Juíza nega vínculo e reconhece gerente como empresário autônomo

Magistrada apontou que gerente possuía empresa ativa, com outra sócia e emissão de notas para terceiros durante o contrato.

Da Redação

quinta-feira, 3 de abril de 2025

Atualizado às 11:02

A juíza do Trabalho Clea Ribeiro, da 1ª vara do Núcleo de Justiça 4.0 do TRT da 15ª região, negou o pedido de reconhecimento de vínculo empregatício feito por um gerente de qualidade contratado como pessoa jurídica. 

A magistrada concluiu que ele já era empresário antes da contratação na indústria e prestava serviços a outros clientes durante o mesmo período.

Entenda

Na ação, o profissional alegou que atuava como gerente de qualidade em uma fábrica de aramados, sendo responsável por duas plantas industriais.

Informou que recebia mensalmente R$ 22.648,96 e sustentou que, embora contratado como PJ, a relação possuía todos os elementos de vínculo empregatício.

A empresa negou a acusação, alegando que a contratação ocorreu entre pessoas jurídicas de forma regular, sem subordinação ou qualquer vício. 

Destacou que o trabalhador já era empresário antes do contrato e que emitiu notas fiscais também para terceiros, o que demonstraria o funcionamento autônomo da empresa.

 (Imagem: Freepik)

Justiça reconhece validade de contrato PJ e nega vínculo a gerente.(Imagem: Freepik)

Fundamentação

A juíza destacou inicialmente que não havia controvérsia quanto à contratação por meio da empresa aberta pelo profissional em 2020, antes do início da prestação de serviços. 
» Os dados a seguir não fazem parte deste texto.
/-- Checks 2 to 6 of R156 in order, with the ROM's refusal of R512 first and R526 at check 6: the status and DETAIL of the
first that fails. -/
def Cmd.check (c : Cmd) (q : Nat) (p : Packet) (s : State) : Option (BitVec 16 × Nat) :=
  if !s.imageRuns && !c.rom then some (stBadState, 0)
  else if c.lane0 && decide (q ≠ 0) then some (stBadLane, 0)
  else if !(laneValid c.target0 q p s && c.own p s) then some (stBadLane, 0)
  else match firstBad p (c.fields p s) with
    | some i => some (stBadParam, i)
    | none =>
      if (!c.skip5 && !stateValid c p s) || c.bad p s then some (stBadState, 0)
      else if (!c.early && !s.glb.hwrdy) || c.busy p s then some (stBusy, 0)
      else none

/-- The interpretation of a command: a check that fails answers and changes nothing else (R156). -/
def Cmd.interpret (c : Cmd) (q : LaneIx) (p : Packet) (body : State → State) (s : State) : State :=
  match c.check q.val p s with
  | some (st, d) => s.answer q.val p.tag st d
  | none => body s

/-- A lane 0 command that acts on lane L waits for L's command in interpretation (R162). -/
def State.laneFree (s : State) (q : Nat) (p : Packet) : Bool := decide (q ≠ 0) || decide (p.lane = 0) || !s.marking p.lane.toNat

/-- The command waits under FENCE on queue q, and its wait is over (R161), with that for L's command (R162) and that for a QUAD-ASSIGN under
way (R200). -/
def State.resumes (s : State) (c : Cmd) (q : Nat) (p : Packet) : Bool :=
  match (s.getHost q).fence with
  | none => false
  | some f => decide (f.cmd = some (c.opcode, p)) && s.serves q && s.fenceOver f && s.laneFree q p && s.assign.isNone

/-- A command of queue q: nothing happens while it cannot be taken. With FENCE = 1 and handles outstanding it is taken and waits; the same row
with the handles ended is its interpretation (R161; log entry 68). -/
def Cmd.run (c : Cmd) (q : LaneIx) (p : Packet) (body : State → State) (s : State) : State :=
  if s.resumes c q.val p then c.interpret q p body (s.updHost q.val (HostFn.setFence none))
  else if s.takes q.val && s.laneFree q.val p then
    let t := s.takeHead q.val
    if pfence p && !(s.handlesOf q.val).isEmpty then
      t.updHost q.val (HostFn.setFence (some { cmd := some (c.opcode, p), tag := p.tag, handles := s.handlesOf q.val }))
    else c.interpret q p body t
  else s
/-- A command of queue q, with the packets of no row before and behind it. -/
def command (c : Cmd) (q : LaneIx) (p : Packet) (body : State → State) (s : State) : State :=
  (c.run q p body (s.serveAll q.val)).serveAll q.val

/-- An immediate command: its effect, then its one entry (R159, R161). -/
def immediate (c : Cmd) (q : LaneIx) (p : Packet) (body : State → State × BitVec 16 × Nat) (s : State) : State :=
  command c q p (fun s => let r := body s; r.1.answer q.val p.tag r.2.1 r.2.2) s

/-- A long command: check 7, then ACCEPTED with its handle, then what it starts (R156, R159). -/
def long (c : Cmd) (q : LaneIx) (p : Packet) (kind : State → OpKind) (start : W32 → State → State) (s : State) : State :=
  command c q p (fun s =>
    match s.noHandle q.val with
    | some d => s.answer q.val p.tag stNoHandle d
    | none => start (s.nextHandle q.val) (s.accept q.val p (kind s))) s

/-! ### Common parts of command descriptions -/

/-- Every lane state but RESETTING. -/
abbrev anyState : Option (List LaneSt) := some [.idle, .configured, .print]
abbrev stC : Option (List LaneSt) := some [.configured]
abbrev stP : Option (List LaneSt) := some [.print]
abbrev stIC : Option (List LaneSt) := some [.idle, .configured]
abbrev stCP : Option (List LaneSt) := some [.configured, .print]

/-- A field that takes any value. -/
def fAny (off len : Nat) : Field := ⟨off, len, true⟩
/-- A field whose value is at most m. -/
def fMax (p : Packet) (off len m : Nat) : Field := ⟨off, len, decide (pnum p off len ≤ m)⟩
/-- An epoch number (R168, R452): 0, or at least the current epoch + 2 × LEAD, with LEAD that of the unit's own chain or of the baton
holder's PROBE; bits [63:48] are 0. -/
def fEpoch (p : Packet) (off : Nat) (s : State) : Field :=
  let e := pnum p off 8
  let lead := if s.chn.baton && decide (s.chn.st ≠ .relayOnly) then s.chn.lead.toNat else s.chn.leadAct.toNat
  ⟨off, 8, decide (e < 2 ^ 48) && (decide (e = 0) || decide (s.now / 65536 + 2 * lead ≤ e))⟩
/-- A unit in RELAY-ONLY accepts only epoch 0 (R463). -/
def relayBad (off : Nat) (p : Packet) (s : State) : Bool := decide (s.chn.st = .relayOnly) && decide (pnum p off 8 ≠ 0)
Ressaltou que o trabalhador já atuava como empresário e prestava serviços a outros clientes. 

"O reclamante já era, há muito, empresário e nessa qualidade prestou serviços às reclamadas."

Destacou ainda que a empresa era composta por outra sócia, o que, segundo a magistrada, tornaria a eventual anulação do contrato ainda mais grave, pois "a invalidação da contratação atinge, inclusive, terceiros não participantes do feito".
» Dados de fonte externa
/-- The limits of a cell and of a link that are locked for their lane stay what they were, until the lane's next reset (R15, R371, R372; log entry
44). -/
def Cell.keepLimits (old x : Cell) : Cell := { x with govSp := old.govSp, govPers := old.govPers, govRel := old.govRel }
def Link.keepLimits (old k : Link) : Link := { k with estrobe := old.estrobe, ewin := old.ewin }
/-- The cells and links whose work quad k carries start again, changed by u. The governor's requests of these links are gone (R369). -/
def State.restartWork (k : Nat) (u : Nat → Cell → Cell) (s : State) : State :=
  let s := forAll (s.workCells k) (fun s c =>
    let locked := (s.getLane (s.laneOf c)).locked
    let s := s.retrim c (fun x => if locked then x.keepLimits (u c x) else u c x)
    forAll (linksOf c) (fun s l => s.updLink l (fun x =>
      let y := (x.restarted l s.now).darken s.now false
      if locked then x.keepLimits y else y)) s) s
  forAll (List.range 8) (fun s p => s.updateGov p) s

/-- The clock of quad k starts at ÷4 (R83 step 10, R86 step 5), and its calibration begins (R396). A latched shutdown ends (R477), and with it
the conditions of its sensors (R489). -/
def State.quadUp (k : Nat) (h : Option W32) (s : State) : State :=
  let s := s.updQuad k (fun x => { x with vact := x.vset, divAct := 2, skipAct := 0, goDiv := none })
  let v := s.supplyFor k 2 0
  let s := (s.setDomain k true).updQuad k (fun x => { x with
    vact := BitVec.ofNat 5 v, vWait := false, rung := 0, shutdown := false, shead := false, sdie := false
    calib := false, coolFrom := none, upAt := s.now, job := .calibrating h })
  let held := if k < 64 then (cellsOfQuad k).flatMap linksOf else []
  let s := forAll held (fun s l => s.updLink l (fun x => { x with held := false })) s
  let s := s.restartWork k (fun c x => x.poweredUp c (s.getLane (s.laneOf c)).image.isSome)
  let pins := (List.range 128).filter (fun n => decide (k < 64) && decide ((s.getPin n).zone.toNat = k) && decide ((s.getPin n).level.toNat < 2))
  let s := forAll pins (fun s n => s.endCond 12 n) s
  let d := if k < 64 then k / 2 else 8 * (k - 64) + 7
  let s := if (s.getDie d).level.toNat < 2 then s.endCond 13 d else s
  let own := if k < 64 then cellsOfQuad k else sparesOf (k - 64)
  let s := forAll own (fun s c => (s.updCell c (fun x =>
    if c < 256 then { x with bistV := false, bistP := false } else x.poweredUp c false)).endCond 3 c) s
  (forAll (s.gatesOf k) (fun s g => s.gateUp g) s).settleClocks

/-- The rate ÷4 fits beside the powered neighbours of quad k (R64). -/
def State.startFits (s : State) (k : Nat) : Bool := s.rateFits k (clkRate 2 0)
/-- Quads whose clocks wait start: for their neighbours (R66 step 1, R86 step 5), and for the domain of their quadrant's line store (R81). -/
def State.settleStarts (s : State) : State :=
  forAll (List.range 68) (fun s k => match (s.getQuad k).job with
    | .starting h =>
      if s.startFits k && s.on (dLS (quadrantOfQuad k)) && !s.glb.lsOff.contains (quadrantOfQuad k) then s.quadUp k h else s
    | _ => s) s
/-- The regulator of a quad in a cycle has its voltage: the clock starts at ÷4 once its neighbours are within a factor of 2 (R64, R66). -/
def State.quadStart (k : Nat) (h : Option W32) (s : State) : State :=
  (s.updQuad k (fun x => { x with job := .starting h })).settleClocks.settleStarts

/-- DIVIDER_CHANGE_DONE (R66): the change in flight takes effect, and the next ones start. -/
def dividerChangeDone (k : Nat) (s : State) : State :=
  match (s.getQuad k).goDiv with
  | none => s
  | some g =>
    if s.fire ∧ bit s.glb.pwr k then
      (s.updQuad k (fun x => { x with divAct := g.1, skipAct := g.2, goDiv := none })).settleClocks.settleStarts
    else s

/-- The logic of quad k is reset with power and clock kept (R85). Its gates are not calibrated again. -/
def State.quadReset (k : Nat) (s : State) : State :=
  let s := s.quadLosesWork k
  let s := forAll ((s.workCells k).flatMap linksOf) (fun s l => s.linkGoesDown l) s
  let s := (s.dropExchange k).restartWork k (fun c x => x.resetLogic c)
  let s := forAll (s.gatesOf k) (fun s g =>
    (s.gateUp g).updGate g (fun x => Gate.served { x.skipOpen with st := .uncal })) s
  (s.updQuad k (fun x => { x with goDiv := none, vWait := false })).settleClocks

/-- A cause bit of GLB_RSTCAUSE (R90). -/
def State.setRstCause (b : Nat) (s : State) : State := { s with glb := { s.glb with rstCause := setBit s.glb.rstCause b true } }

/-- Quad k has stopped, for its reason. -/
def State.quadStopped (k : Nat) (why : StopWhy) (s : State) : State :=
  match why with
  | .shutdown => (s.quadOff k).updQuad k (fun x => { x with job := .none })
  | .cycle h => (s.quadOff k).updQuad k (fun x => { x with job := .ramping h })
  | .reset h =>
    let s := ((s.quadReset k).updQuad k (fun x => { x with job := .none, forced := false })).setRstCause 5
    match h with | none => s | some h => s.finish h stOk 0

/-- A quad that has no cell left to stop stops now. -/
def State.settleStop (k : Nat) (s : State) : State :=
  match (s.getQuad k).job with
  | .stopping [] why => s.quadStopped k why
  | _ => s
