/-- Rails out of range in two rounds in a row, and conditions that end after two rounds in range (R481, R489). The fault and the event come once,
where the condition begins (log entry 45). An injected reading raises only the fault (R504). -/
def State.readRails (m : HkMeas) (s : State) : State :=
  let read : List (Nat × Nat) := (m.rails ++ [(80, m.vin)]).filter (fun e => decide (e.1 < 85))
  let real := (read.filter (fun e => s.railBad e.1 e.2)).map (·.1)
  let injected := if s.flt.pend && decide (s.flt.hitSrc = 11) then [s.flt.hitInst] else []
  let bad := (real ++ injected).dedup
  let again := bad.filter (fun r => s.hk.lastBad.contains r)
  let twice := again.filter (fun r => !(s.getSrc 11).conds.contains r)
  let over_ := (s.getSrc 11).conds.filter (fun r => !bad.contains r && !s.hk.lastBad.contains r)
  let s := forAll over_ (fun s r => s.endCond 11 r) s
  let s := forAll (again.filter (fun r => real.contains r)) (fun s r => { s with hk := { s.hk with supsts := setBit s.hk.supsts r true } }) s
  let s := forAll twice (fun s r =>
    if real.contains r then
      (s.fault 11 1 r (BitVec.ofNat 64 (((read.find? (fun e => decide (e.1 = r))).map (·.2)).getD 0)) true).raise 350
    else s.faultInj true 11 1 r 0 true) s
  let s : State := { s with hk := { s.hk with lastBad := bad, vin := BitVec.ofNat 16 (min 65535 m.vin) } }
  if injected.isEmpty then s
  else if s.flt.injRound = 0 then { s with flt := { s.flt with injRound := 1 } }
  else { s with flt := { s.flt with pend := false, done := true, injRound := 0 } }

/-! ### Rounds (R470) -/

/-- Fast rounds are in force (R470). -/
def State.fastRounds (s : State) : Bool :=
  !s.glb.hwrdy || s.hk.fast
    || (List.range 128).any (fun n => (s.getPin n).en && decide ((s.getPin n).level ≠ 0)) || (List.range 32).any (fun d => decide ((s.getDie d).level ≠ 0))
    || (List.range 8).any (fun p => (s.getTreq p).req)
    || (List.range 68).any (fun k => bit s.glb.pwr k && decide (s.now < (s.getQuad k).upAt + 1000 * msTicks))

/-- HK_ROUND_START (R470): a round begins, slow or fast. -/
def hkRoundStart (s : State) : State :=
  if s.alive && !s.hk.measuring then
    let fast := s.fastRounds
    { s with hk := { s.hk with measuring := true, fastAct := fast } }
  else s

/-- HK_ROUND_END (R470, R471): the readings, levels and actions of a round take effect together. -/
def hkRoundEnd (m : HkMeas) (s : State) : State :=
  if s.alive && s.hk.measuring then
    let s := s.at_ m.t
    let s : State := { s with hk := { s.hk with measuring := false, rounds := s.hk.rounds + 1 } }
    let s := s.readRails m
    let s := ((s.readPins m).readDie m).settleSensors
    if s.glb.devStop then s
    else (((s.readZones).ladderDown).readGaps).settleClocks.readRequests
  else s

end Sys2Proof.Machine
end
Além disso, a juíza pontou que o trabalhador admitiu que emitiu notas fiscais para outras empresas durante o mesmo período, demonstrando o funcionamento regular da pessoa jurídica.
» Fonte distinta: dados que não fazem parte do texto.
-- ==== Sys2Proof/Machine/Powerup.lean ====
section
/-! DEFINITION. Power-up (R83, R84), loss and return of power and of the root clock (R56, R88, R89, R101, R501), domain commands (R85, R86,
R199, R429, R479), a quad's restoration (R261, R393), and discipline (R57-R59). -/

namespace Sys2Proof.Machine

/-! ### Bringing domains up (R83 steps 6-11) -/

/-- The quads of power-up wave w (R83 step 10). -/
def waveQuads (w : Nat) : List Nat := if w < 16 then [w, 16 + w, 32 + w, 48 + w] else [64, 65, 66, 67]

/-- AON is out of reset (step 5), HOST to META have power and a clock, the boot ROM serves, the serial PLLs lock and the motor channels calibrate (steps 6 to 8). -/
def State.upServices (s : State) : State :=
  let s := forAll [dAON, dHOST, dTHNA, dTHNB, dFEED, dMOT, dCHN, dMETA] (fun s d => s.setDomain d true) s
  let s : State := { s with
    glb := { s.glb with rootLock := true, phyLock := true, serdes := true }
    thn := { s.thn with a := { s.thn.a with role := .rom } } }
  forAll (List.range 8) (fun s n => s.updMotor n (fun m => { m with st := .cal })) s

/-- Steps 6 to 10 from tick t0: services, line store, and the waves of quads. A quad in latched shutdown stays off (R477). -/
def State.bringUp (t0 : Nat) (s : State) : State :=
  let s := s.upServices.leaveRelay
  let s := forAll [0, 1, 2, 3] (fun s q => s.lsUp q) s
  forAll (List.range 17) (fun s w =>
    forAll ((waveQuads w).filter (fun k => !(s.getQuad k).shutdown)) (fun s k => s.quadUp k none) (s.at_ (t0 + (8 + 10 * w) * msTicks))) s

/-- Steps 6 to 10 of a cold power-up. The event of exhausted epochs (R515) is raised once HOST, which holds the event block, runs. -/
def State.firstUp (t0 : Nat) (s : State) : State := (s.bringUp t0).raiseIf s.fuse.epochExh 374

/-- Step 11: HWRDY, once every quad that has power is calibrated. The condition of a root-clock fault ends (R489), and a relock restart is
recorded (R501). -/
def State.settleReady (s : State) : State :=
  if !s.glb.hwrdy && (List.range 68).all (fun k => if bit s.glb.pwr k then (s.getQuad k).calib else (s.getQuad k).shutdown) then
    let again := s.glb.relock
    let s : State := { s with glb := { s.glb with hwrdy := true, relock := false }, thn := { s.thn with bootAt := s.now + 100 * msTicks } }
    let s := if again then s.setRstCause 8 else s
    s.endCond 10 0
  else s

/-! ### Cold reset (R83, R84, R88, R89, R101) -/

/-- What a cold reset leaves: the fuses, the level of ALIVE (R106), and what lies outside the part. -/
def State.coldState (s : State) : State :=
  { State.reset with
    flt := { State.reset.flt with alive := s.flt.alive }
    fuse := { resetFuse with words := s.fuse.words, wl := s.fuse.wl, rl := s.fuse.rl }
    hostMem := s.hostMem, free := s.free, out := s.out, pending := s.pending }

/-- COLD_POWER_UP (R83, R84, R90, R515): the sequence of R83, or its stop in step 5 where the root PLL does not lock. -/
def coldPowerUp (cause : ColdCause) (lock : Bool) (s : State) : State :=
  if s.glb.powered && !s.glb.failing then s
  else
    let t := s.coldState
    let mode := bit (t.getFuse 5 2) 0
    let t : State := { t with glb := { t.glb with
      powered := true, resOk := true, clkMode := mode, clkModeOn := mode, rstCause := if cause = .vin then 1 else 2 } }
    let t := if t.bootEpoch = some 4095 then t.exhaust else t
    if lock then t.firstUp 0 else t.fault 10 3 0 0 true

/-- PLL_LOCK_RETRY (R84). -/
def pllLockRetry (lock : Bool) (s : State) : State :=
  if s.alive && !s.glb.failing && !s.glb.rootLock && !bit s.glb.pwr dHOST && lock then s.firstUp s.now else s

/-- POWER_FAIL (R82, R101): the load is shed, and AON, CHN and META run on stored energy until the cold reset. -/
def powerFail (s : State) : State :=
  if s.glb.powered && !s.glb.failing then
    let s := s.shed [dAON, dCHN, dMETA]
    { s with glb := { s.glb with failing := true, linkUp := false } }
  else s

/-- PRST_N_PULSE (R88, R89): from 10 µs a cold reset, whose sequence runs at the release; from 1 µs either that or nothing (log entry 4). -/
def prstNPulse (ns : Nat) (s : State) : State :=
  if !s.glb.powered ∨ ns < 1000 then s
  else if 10000 ≤ ns then s.coldState
  else
    let t : State := { s with free := s.free + 1 }
    if Config.prstShortPulse s.free then t.coldState else t

/-! ### Loss of the root clock (R56, R501) -/

/-- ROOT_PLL_UNLOCK (R56): every divided clock stops, chain ports go down, and the loss is a DEVICE-CRITICAL fault. -/
def rootPllUnlock (s : State) : State :=
  if s.alive && s.glb.rootLock then
    let s := forAll [0, 1, 2, 3] (fun s x => s.dropPort x) s
    let s := s.updChn (fun c => { c with closed := false, spur := false })
    let s := s.losePaths
    let s : State := { s with glb := { s.glb with
      rootLock := false, serdes := false, phyLock := s.glb.phyLock && s.glb.clkModeOn, clk := 1#80 <<< dAON } }
    s.fault 10 3 0 0 true
  else s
"Os empregados com maior grau de instrução e maior remuneração possuem maior poder de negociação, seja de salário, seja de condições de trabalho. A sua manifestação de vontade deve ser respeitada e apenas se houver vício de vontade (...) é que haverá anulação do negócio jurídico."

Ainda na decisão, a magistrada mencionou que, muitas vezes, profissionais autônomos optam pela contratação como PJ para evitar a tributação de salários, uma vez que a distribuição de lucros não sofre incidência fiscal. 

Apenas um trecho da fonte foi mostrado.